You know with so much going on with the intense legal attacks I've suffered this year and financial havoc it's caused, I've had to try and stay strong and above the cruelty that's been put upon me which has in turn affected my family and my children specifically.

During this time I've been trying to do my part.  From all I've learned and known for years from my church that I must forgive those that persecute me falsely, to simply moving on with my life. 

Many of you that live in Delaware and are close to me know all too well that I've handled a lot of injustice with dignity and grace.   While there have been times it's been tough, I've learned as this year has passed by that ignoring the cruelty and muting the heartbreak does actually work and has made me stronger as this year has passed.  In the worst of times I've found outlets to keep me distracted from the lies made about me and the cruelty I've been a further victim of.   Many of you are reading this going?  What?  Oh... believe me... Oprah would have a field day with my life if I opened it all up here.  But I don't and won't.  Not just because of my children, but because I have more pride than that.

So let me get to what I wanted to get to.  You see, one man can't do it alone.  I've found during this year of my life who my real friends are.  That is something I never really thought I'd have to question and I haven't, yet I have in fact learned what real friendship is made of.  

So right now I want to thank so many of you for helping me.   There are people I've had to swear secrecy to that I'd love to openly thank.  There are friends like Josie that have not only been the most beautiful people inside and out to me, but to my children.   They too deserve a break from the hardship they've been a victim of.    There are friends here in Delaware that have found everyway possible to help me.  There have been total strangers from all over this country and even one from of all places Sevastopol Ukraine to offer me their support.   There are people that I don't know because they insist on remaining anonymous and there are friends that have just happened to read an article here on how to bake pretzels or what-have-you and stayed in touch to offer me friendship and advice.   There are people that have come into my life from all the new activities I participated in this year, I won't detail them thank you.  There are people from various churches that have helped me through this ordeal, there are doctors, lawyers, and the list goes on.  It's a list that I'd love to be specific about and list every person but I've seen that the more I say here, the more I'm attacked. 

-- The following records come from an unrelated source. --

-- ==== Sys2Proof/Laws/Memory.lean ====
section
/-! SUPPORT. Laws of the memories: a read after a write, and every operation keeps the canonical form. -/

namespace Sys2Proof.Machine

/-- An entry that may stand before a canonical memory. -/
def memBelow (a : Nat) : Memory → Prop
  | [] => True
  | (b, _) :: _ => a < b

theorem wf_cons_iff (blank : Byte) (a : Nat) (b : Byte) (m : Memory) :
    Memory.wf blank ((a, b) :: m) = true ↔ b ≠ blank ∧ memBelow a m ∧ Memory.wf blank m = true := by
  cases m with
  | nil => simp [Memory.wf, memBelow]
  | cons c m => obtain ⟨a', b'⟩ := c; simp [Memory.wf, memBelow, and_assoc]

theorem wf_nil (blank : Byte) : Memory.wf blank [] = true := rfl

theorem memBelow_trans {a b : Nat} (m : Memory) (h : a < b) (hb : memBelow b m) : memBelow a m := by
  cases m with
  | nil => trivial
  | cons c m => exact Nat.lt_trans h hb

/-- Whatever stands before a canonical memory stands before what is left of it. -/
theorem memBelow_erase (blank : Byte) (a x : Nat) (m : Memory) (hw : Memory.wf blank m = true) (h : memBelow a m) :
    memBelow a (memErase m x) := by
  cases m with
  | nil => trivial
  | cons c m =>
    obtain ⟨b, v⟩ := c
    rw [wf_cons_iff] at hw
    simp only [memErase]
    split
    · exact memBelow_trans m h hw.2.1
    · exact h

theorem memErase_wf (blank : Byte) (m : Memory) (x : Nat) (h : Memory.wf blank m = true) :
    Memory.wf blank (memErase m x) = true := by
  induction m with
  | nil => rfl
  | cons c m ih =>
    obtain ⟨a, b⟩ := c
    have h' := (wf_cons_iff ..).1 h
    simp only [memErase]
    split
    · exact h'.2.2
    · exact (wf_cons_iff ..).2 ⟨h'.1, memBelow_erase blank a x m h'.2.2 h'.2.1, ih h'.2.2⟩

theorem memBelow_insert (a x : Nat) (v : Byte) (m : Memory) (hx : a < x) (h : memBelow a m) :
    memBelow a (memInsert m x v) := by
  cases m with
  | nil => exact hx
  | cons c m =>
    obtain ⟨b, w⟩ := c
    simp only [memInsert]
    split
    · exact hx
    · split
      · exact hx
      · exact h

theorem memInsert_wf (blank : Byte) (m : Memory) (x : Nat) (v : Byte) (hv : v ≠ blank) (h : Memory.wf blank m = true) :
    Memory.wf blank (memInsert m x v) = true := by
  induction m with
  | nil => simp [memInsert, Memory.wf, hv]
  | cons c m ih =>
    obtain ⟨a, b⟩ := c
    have h' := (wf_cons_iff ..).1 h
    simp only [memInsert]
    split
    · rename_i hlt
      exact (wf_cons_iff ..).2 ⟨hv, hlt, h⟩
    · split
      · rename_i heq
        subst heq
        exact (wf_cons_iff ..).2 ⟨hv, h'.2.1, h'.2.2⟩
      · rename_i hlt hne
        exact (wf_cons_iff ..).2 ⟨h'.1, memBelow_insert a x v m (by omega) h'.2.1, ih h'.2.2⟩

@[simp] theorem memWrite_wf (blank : Byte) (m : Memory) (x : Nat) (v : Byte) (h : Memory.wf blank m = true) :
    Memory.wf blank (memWrite blank m x v) = true := by
  unfold memWrite
  split
  · exact memErase_wf blank m x h
  · rename_i hv
    exact memInsert_wf blank m x v hv h

@[simp] theorem memWriteAll_wf (blank : Byte) (vs : List Byte) (m : Memory) (x : Nat) (h : Memory.wf blank m = true) :
    Memory.wf blank (memWriteAll blank m x vs) = true := by
  induction vs generalizing m x with
  | nil => exact h
  | cons v vs ih => exact ih _ _ (memWrite_wf blank m x v h)

theorem memBelow_filter (p : Nat × Byte → Bool) (blank : Byte) (a : Nat) (m : Memory) (hw : Memory.wf blank m = true)
    (h : memBelow a m) : memBelow a (m.filter p) := by
  induction m with
  | nil => trivial
  | cons c m ih =>
    obtain ⟨b, v⟩ := c
    rw [wf_cons_iff] at hw
    rw [List.filter_cons]
    split
    · exact h
    · exact ih hw.2.2 (memBelow_trans m h hw.2.1)

theorem filter_wf (p : Nat × Byte → Bool) (blank : Byte) (m : Memory) (h : Memory.wf blank m = true) :
    Memory.wf blank (m.filter p) = true := by
  induction m with
  | nil => rfl
  | cons c m ih =>
    obtain ⟨a, b⟩ := c
    have h' := (wf_cons_iff ..).1 h
    rw [List.filter_cons]
    split
    · exact (wf_cons_iff ..).2 ⟨h'.1, memBelow_filter p blank a m h'.2.2 h'.2.1, ih h'.2.2⟩
    · exact ih h'.2.2

@[simp] theorem memClear_wf (blank : Byte) (m : Memory) (x n : Nat) (h : Memory.wf blank m = true) :
    Memory.wf blank (memClear m x n) = true := filter_wf _ blank m h

/-! ## Reads -/

/-- Below the first entry of a canonical memory everything is blank. -/
theorem memRead_below (blank : Byte) (m : Memory) (x : Nat) (hw : Memory.wf blank m = true) (h : memBelow x m) :
    memRead blank m x = blank := by
  induction m with
  | nil => rfl
  | cons c m ih =>
    obtain ⟨a, b⟩ := c
    rw [wf_cons_iff] at hw
    have hlt : x < a := h
    simp only [memRead]
    rw [if_neg (by omega)]
    exact ih hw.2.2 (memBelow_trans m hlt hw.2.1)

theorem memRead_erase (blank : Byte) (m : Memory) (x y : Nat) (hw : Memory.wf blank m = true) :
    memRead blank (memErase m x) y = if x = y then blank else memRead blank m y := by
  induction m with
  | nil => simp [memErase, memRead]
  | cons c m ih =>
    obtain ⟨a, b⟩ := c
    rw [wf_cons_iff] at hw
    by_cases hax : a = x
    · subst hax
      simp only [memErase, memRead]
      by_cases hay : a = y
      · subst hay
        simp [memRead_below blank m a hw.2.2 hw.2.1]
      · simp [hay]
    · simp only [memErase, if_neg hax, memRead, ih hw.2.2]
      by_cases hxy : x = y
      · subst hxy; simp [hax]
      · simp [hxy]

theorem memRead_insert (blank : Byte) (m : Memory) (x y : Nat) (v : Byte) :
    memRead blank (memInsert m x v) y = if x = y then v else memRead blank m y := by
  induction m with
  | nil => simp [memInsert, memRead]
  | cons c m ih =>
    obtain ⟨a, b⟩ := c
    simp only [memInsert]
    split
    · simp [memRead]
    · split
      · rename_i h; subst h; simp only [memRead]; split <;> rfl
      · rename_i h1 h2
        simp only [memRead, ih]
        by_cases hay : a = y
        · subst hay; simp [h2]
        · simp [hay]

/-- A read after a write: the byte written, and every other byte as before. -/
theorem memRead_write (blank : Byte) (m : Memory) (x y : Nat) (v : Byte) (hw : Memory.wf blank m = true) :
    memRead blank (memWrite blank m x v) y = if x = y then v else memRead blank m y := by
  unfold memWrite
  split
  · rename_i h; rw [memRead_erase blank m x y hw, h]
  · exact memRead_insert blank m x y v

/-- Writing bytes leaves every byte outside them as it was. -/
theorem memRead_writeAll_other (blank : Byte) (vs : List Byte) (m : Memory) (x y : Nat) (hw : Memory.wf blank m = true)
    (h : y < x ∨ x + vs.length ≤ y) : memRead blank (memWriteAll blank m x vs) y = memRead blank m y := by
  induction vs generalizing m x with
  | nil => rfl
  | cons v vs ih =>
    simp only [List.length_cons] at h
    simp only [memWriteAll]
    rw [ih (memWrite blank m x v) (x + 1) (memWrite_wf blank m x v hw) (by omega), memRead_write blank m x y v hw,
      if_neg (by omega)]

/-- Writing bytes makes them read so. -/
theorem memRead_writeAll_here (blank : Byte) (vs : List Byte) (m : Memory) (x i : Nat) (hw : Memory.wf blank m = true)
    (h : i < vs.length) : memRead blank (memWriteAll blank m x vs) (x + i) = vs[i] := by
  induction vs generalizing m x i with
  | nil => simp at h
  | cons v vs ih =>
    simp only [memWriteAll]
    cases i with
    | zero =>
      rw [memRead_writeAll_other blank vs _ (x + 1) (x + 0) (memWrite_wf blank m x v hw) (by omega),
        memRead_write blank m x (x + 0) v hw]
      simp
    | succ i =>
      have := ih (memWrite blank m x v) (x + 1) i (memWrite_wf blank m x v hw) (by simpa using h)
      rw [show x + (i + 1) = x + 1 + i by omega, this]
      simp

end Sys2Proof.Machine
end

So in the end, all I really want to do is somehow express the gratitude to those of you that have helped in every way, small and large.  And no matter how much or how little help you have been able to provide me, I know your hearts have been in the right place.  You are friends.   I thank you all for believing in me as a father (and husband) and knowing who I am despite the things that have happened to me.  One day this will be over.  

You will have all moved on with life, and hopefully my children will be assured a childhood where they grow up together.  It's all I ever wanted when I learned that my own personal love life was no more.  I do believe that a day is coming soon where all the truth of what I am as a father and all the truth of  things I can't reveal here will be told and finally the nonsense will end.  Finally I can go back to doing what I have been doing for 10 years, and that is be a father that has no distractions.  

But right now is a time I want to give you all thanks.  Please know if you have been in touch with me, and those of you that helped in ways I can't discuss openly then this thanks is for you.  God will keep the light on in heaven for you.